В следующие недели продолжалась обычная детская жизнь: мы валялись на скалах под водопадом и дремали, время от времени окунались в реку, по субботам ездили на автобусе в город за сладостями, заходили в магазин пластинок, и все это время я постоянно предвкушал, как буду учиться в гимназии. В нашей семье это была не единственная перемена – мама временно ушла с работы в школе медицинских сестер и уехала на учебу в Берген, где уже жил Ингве. Предполагалось, что мы с папой останемся вдвоем в деревне, и пару месяцев мы так и жили, пока папа, вероятно, чтобы я ему не мешал, предложил мне пожить в доме на Эльвегатан, принадлежавшем дедушке и бабушке, где у дедушки была бухгалтерская контора. Все мои друзья жили в Твейте, а с новыми одноклассниками я, как мне казалось, был недостаточно знаком, чтобы проводить с ними свободное время, и те дни, когда не надо было ходить на тренировки, которые бывали у меня пять раз в неделю, я проводил один у телевизора, делал уроки за письменным столом в чердачной каморке или лежал там на кровати, читал и слушал музыку. Время от времени я ездил за чистой одеждой, новыми книжками или пластинками в Саннес, так называлась наша усадьба, иногда оставался там ночевать, но предпочитал студенческое жилье в дедушкином доме. Из нашего как-то ушло тепло; наверное, потому, что в нем перестало что-то происходить; папа обедал где-нибудь в городе и по хозяйству делал только самое необходимое. Это сказывалось на атмосфере дома, и по мере приближения Рождества он казался все более заброшенным. Наверху в гостиной на диване перед телевизором появились сухие кошачьи какашки, на рабочем столе в кухне копилась немытая посуда, отопление, кроме небольшого рефлектора, который отец повсюду таскал за собой, было выключено. Самого его явно что-то мучило. Приехав туда как-то вечером, я отнес сумку в свою выстуженную комнату и столкнулся с ним в коридоре; он зашел из амбара, где нижний этаж был переоборудован под жилье, – волосы всклокоченные, взгляд угрюмый.

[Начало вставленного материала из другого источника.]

/-- Headers of the input tiles in order: those read, or the check of R57 that one fails (check 1 of R116). -/
def State.readHeaders (s : State) (segs : Tab Segment) (core h : Nat) : List InTile → List (InTile × Hdr × Nat) ⊕ (Nat × Nat)
  | [] => .inl []
  | t :: ts =>
    match headerKey segs core t.cva with
    | none => s.readHeaders segs core h ts
    | some k =>
      let bs := s.rdN k 16
      match hdrCheck (s.ctxOk h) bs with
      | some n => .inr (n, t.cva)
      | none => match s.readHeaders segs core h ts with
        | .inl l => .inl ((t, Hdr.parse bs, k) :: l)
        | .inr e => .inr e

/-- Where the headers lie that check 1 of R116 reads: in order, up to the first that fails. -/
def State.headReads (s : State) (segs : Tab Segment) (core h : Nat) : List InTile → List Nat
  | [] => []
  | t :: ts =>
    match headerKey segs core t.cva with
    | none => s.headReads segs core h ts
    | some k => k :: (if (hdrCheck (s.ctxOk h) (s.rdN k 16)).isSome then [] else s.headReads segs core h ts)

/-- Element count of a task's output (R140); none where A's header gives it and is not read. -/
def outCount (c : Context) (d : List Byte) (ins : List (InTile × Hdr × Nat)) : Option Nat :=
  if onEngines d then some (dimM d * dimN d)
  else if isCopy d && olayout d != 0 then some (((c.layout? (olayout d)).map fun l => prodAxes l.nax l.lsize).getD 0)
  else (ins.find? fun p => p.1.slot == none).map (·.2.1.count)

/-- The in-place forms that R145 and R254 allow. -/
def inPlaceOk (c : Context) (d : List Byte) (a : Hdr) (o : Hdr) (ak ok : Nat) : Bool :=
  if isVec d then otile d == atile d && !opol d && o.fmt == a.fmt && o.noblk == a.noblk
  else
    let la := layoutA c d a
    isCopy d && ak == ok && a.plen == o.plen && la.nax == 2 && fld d 80 0 18 == 1 && la.lsize 0 == la.lsize 1
      && decide ((ak + 16 + 16 * a.plen + 63) / 64 - (ak + 16) / 64 ≤ 1024)

/-- R102 and R103 at a task's dispatch, before check 1 of R116 (log 138: DESIGN CHOICE): no engine of the core is present, or the present
engines cannot hold what the accumulator chain asks for. The fault names engine 0 of a core without engines, else the lowest absent
engine of the mask (log 138: DESIGN CHOICE). -/
def Core.engineRefuse (q : Core) (core ctx : Nat) (d : List Byte) : Option Refuse :=
  let effs := effectiveEngines q d
  if onEngines d && effs.isEmpty then
    some { status := .noResource, detail := 0
           fault := some { src := 0x14, unit := 4 * core, ctx := some ctx, detail := (q.engine 0).cause, info := taskId d } }
  else if onEngines d && (accKeep d || accInit d || isDrain d) && decide (64 * effs.length < dimN d) then
    let e := ((setBits 4 (emask d)).find? fun e => !(q.engine e).present).getD 0
    some { status := .noResource, detail := 0
           fault := some { src := 0x14, unit := 4 * core + e, ctx := some ctx, detail := (q.engine e).cause, info := taskId d } }
  else none

/-- The dispatch checks of R116 in order: what the task latches, or how it ends. The accumulator-ownership fault names context 0xFFFF
where the half carries no tag (log 139: DESIGN CHOICE). -/
def State.dispatchChecks (s : State) (core : Nat) (ctx : Nat) (c : Context) (d : List Byte) (q1 : Bool) : Dispatch ⊕ Refuse :=
  let q := s.core core
  let h := ctxPart ctx
  let effs := effectiveEngines q d
  let tiles := inTiles d
  let tf (n : Nat) (extra : Nat := 0) : Refuse :=
    { status := .integrity, detail := 16 + n
      fault := some { src := 0x11, unit := core, ctx := some ctx, detail := n, info := packInfo 0 [(2, taskId d)] + extra } }
  match q.engineRefuse core ctx d with
  | some f => .inr f
  | none =>
  match s.readHeaders c.segs core h tiles with
  | .inr (n, cva) =>
    .inr { status := .integrity, detail := n
           fault := some { src := 0x10, unit := core, ctx := some ctx, detail := n, info := cva } }
  | .inl ins =>
    let hdrOf (sl : Option Nat) : Option (Hdr × Nat) := (ins.find? fun p => p.1.slot == sl).map (·.2)
    let out := resolveOut c d
    let count := outCount c d ins
    let outs0 := outTiles d ctx (count.getD 0) out.1 out.2.1 out.2.2.1
    let lay (sl : Option Nat) (hd : Hdr) : Layout := if sl == none then layoutA c d hd else layoutB c d hd
    let fmtOk := ins.all fun p =>
      p.2.1.fmt.code == p.1.fmt &&
        (match p.1.slot with
          | none | some 9 =>
            if isVec d then true
            else
              let hdl := if p.1.slot == none then alayout d else blayout d
              if hdl = 0 then p.2.1.fmt.blockOf p.2.1.noblk == 0
              else let l := lay p.1.slot p.2.1; l.stridesOk p.2.1.fmt p.2.1.noblk && l.swizzleOk p.2.1.fmt p.2.1.noblk
          | some _ => true)
    let outFmtOk := !hasOutput d || (opol d && !out.2.2.2) ||
      (if isVec d then true
       else if olayout d = 0 then out.1.blockOf out.2.1 == 0
       else (c.layout? (olayout d)).elim false fun l => l.stridesOk out.1 out.2.1 && l.swizzleOk out.1 out.2.1)
    let shapeIn := ins.all fun p => match p.1.slot with
      | none => if isVec d || isCopy d then true else covers (layoutA c d p.2.1) p.2.1 (inputShape d none) (coordsA d)
      | some 9 => covers (layoutB c d p.2.1) p.2.1 (inputShape d (some 9)) (boxCoords (inputShape d (some 9)))
      | some a => ((chain d).filter fun e => decide (2 ≤ esrc e) && eslot e == a).all fun e => sourceOk d count e p.2.1
    let shapeOut := !hasOutput d || isVec d || olayout d == 0 ||
      ((c.layout? (olayout d)).elim false fun l =>
        (isCopy d || (l.lsize 0 == dimN d && l.lsize 1 == dimM d)) && ((opol d && !out.2.2.2) || l.dense out.1.width))
    let shapeCopy := !isCopy d || (match hdrOf none with
      | none => true
      | some (a, _) =>
        let la := layoutA c d a
        let lo := c.layoutOr (olayout d) (denseLine a.count a.fmt a.noblk)
        decide (maxIndex la a.fmt.width (boxCoords ((List.range la.nax).map la.lsize)) ≤ a.limit)
          && (List.range lo.nax).all (fun x => lo.lsize x == la.lsize (permAt d x)) && decide (1 ≤ count.getD 0 ∧ count.getD 0 ≤ 2 ^ 24))
    if !fmtOk || !outFmtOk then .inr (tf 2)
    else if !shapeIn || !shapeOut || !shapeCopy then .inr (tf 3)
    else
      let keyed (cva n : Nat) : Option Nat :=
        if cva % 16 = 0 then (segInIsle c.segs core cva n).map fun p => p.2.key cva else none
      let imgs := if isTblload d && !q1 then
          (if flg d 81 0 then [atile d] else []) ++ (if flg d 81 1 then [btile d] else []) else []
      let inExt := tiles.map fun t => (t.cva, match ins.find? fun p => p.1.slot == t.slot with
        | some p => p.2.1.total
        | none => 16)
      let maskExt := if maskType d != 0 then [(maskCva d, 512)] else []
      let rdExt := inExt ++ maskExt ++ imgs.map fun a => (a, 4128)
      let wrExt := outs0.map fun o => (o.1, if opol d && !out.2.2.2 && o.2.2 == none then 16 else o.2.1.total)
      let perm (f : Segment → Bool) (x : Nat × Nat) : Bool := (segInIsle c.segs core x.1 x.2).elim false fun p => f p.2
      if !((rdExt ++ wrExt).all fun x => (keyed x.1 x.2).isSome) then .inr { status := .argRange, detail := 20 }
      else if !(rdExt.all (perm (·.rd)) && wrExt.all (perm (·.wr))) then .inr { status := .denied, detail := 21 }
      else
        let sp (x : Nat × Nat) : Nat × Nat := ((keyed x.1 x.2).getD 0, x.2)
        let rs := rdExt.map sp
        let ws := wrExt.map sp
        let main := ws.head?
        let pairsOk := (List.range ws.length).all (fun i => (List.range i).all fun j => !spansMeet (ws.getD i (0, 0)) (ws.getD j (0, 0)))
        let inPlace : Bool := match hdrOf none, outs0.head?, main with
          | some (a, ak), some o, some m => inPlaceOk c d a o.2.1 ak m.1
          | _, _, _ => false
        let meets := ws.all fun w => (List.range rs.length).all fun i =>
          !spansMeet w (rs.getD i (0, 0)) || (inPlace && main == some w && i == 0)
        if !pairsOk || !meets then .inr { status := .argRange, detail := 22 }
        else if hasOutput d && opol d && !out.2.2.2 then .inr { status := .state, detail := 23 }
        else if hasChain d && !((chainTables d).all fun t => (Tab.look c.tables (core * 16 + t)).isSome) then
          .inr { status := .state, detail := 24 }
        else
          let halves := if accInit d || isDrain d then
              effs.flatMap fun e => (halvesOf d 0).map fun x => (e, x) else []
          -- only engines that hold a block of the task are read
          let used := halves.filter fun p => !(blocksOf d effs.length ((List.range effs.length).filter (fun i => effs.getD i 9 == p.1) |>.headD 0)).isEmpty
          match used.find? fun p => let x := (q.engine p.1).half p.2; !(x.valid && x.tag == some ctx) with
          | some (e, x) =>
            .inr { status := .state, detail := 25
                   fault := some { src := 0x13, unit := 4 * core + e, ctx := some ctx, detail := x
                                   info := ((q.engine e).half x).tag.getD 0xFFFF } }
          | none =>
            let total (r : Nat) : Nat := (blocksOf d effs.length r).length * chunksPer d
            let maskKey := if maskType d != 0 then keyed (maskCva d) 512 else none
            let mask := maskKey.elim [] fun k => s.rdN k 512
            let pos := if onEngines d then
                ((List.range effs.length).zip effs).map fun p =>
                  let bl := blocksOf d effs.length p.1
                  if isDrain d then { eng := p.2, chunk := total p.1, pass := 0, drains := List.range (total p.1) }
                  else { eng := p.2, chunk := nextChunk d mask bl (total p.1) (total p.1) 0, pass := 0 }
              else []
            let cvas := if q1 then [] else taskCvas d
            .inl { ins := ins, outs := outs0, maskKey := maskKey
                   run := { segs := c.segs
                            holds := (cvas.filterMap fun a => (segAt c.segs a).map (·.1)).eraseDups
                            a := hdrOf none, b := hdrOf (some 9)
                            aux := ins.filterMap fun p => match p.1.slot with
                              | some a => if a < 4 then some (a, p.2) else none
                              | none => none
                            outs := outs0.map fun o => { hdr := o.2.1, base := (keyed o.1 16).getD 0, slot := o.2.2 }
                            mask := mask, pos := pos, hbase := bitsOf (Tab.get c.fmt 0 (layerOf d)) 16 8 } }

– А нельзя протопить? – спросил я. – Тут так холодно.

– Пьётопить? – ответил он. – На фига тут пьётапливать!

Я не выговаривал «р», так и не научился, для меня это стало одной из травм моего взросления. Отец меня часто передразнивал, иногда чтобы указать мне на то, что я неправильно произношу эту букву, в бесплодной попытке заставить меня взять себя в руки и наконец-то начать выговаривать этот звук так, как положено всякому нормальному уроженцу Сёрланна, а иногда потому, что его раздражало что-то в моем поведении.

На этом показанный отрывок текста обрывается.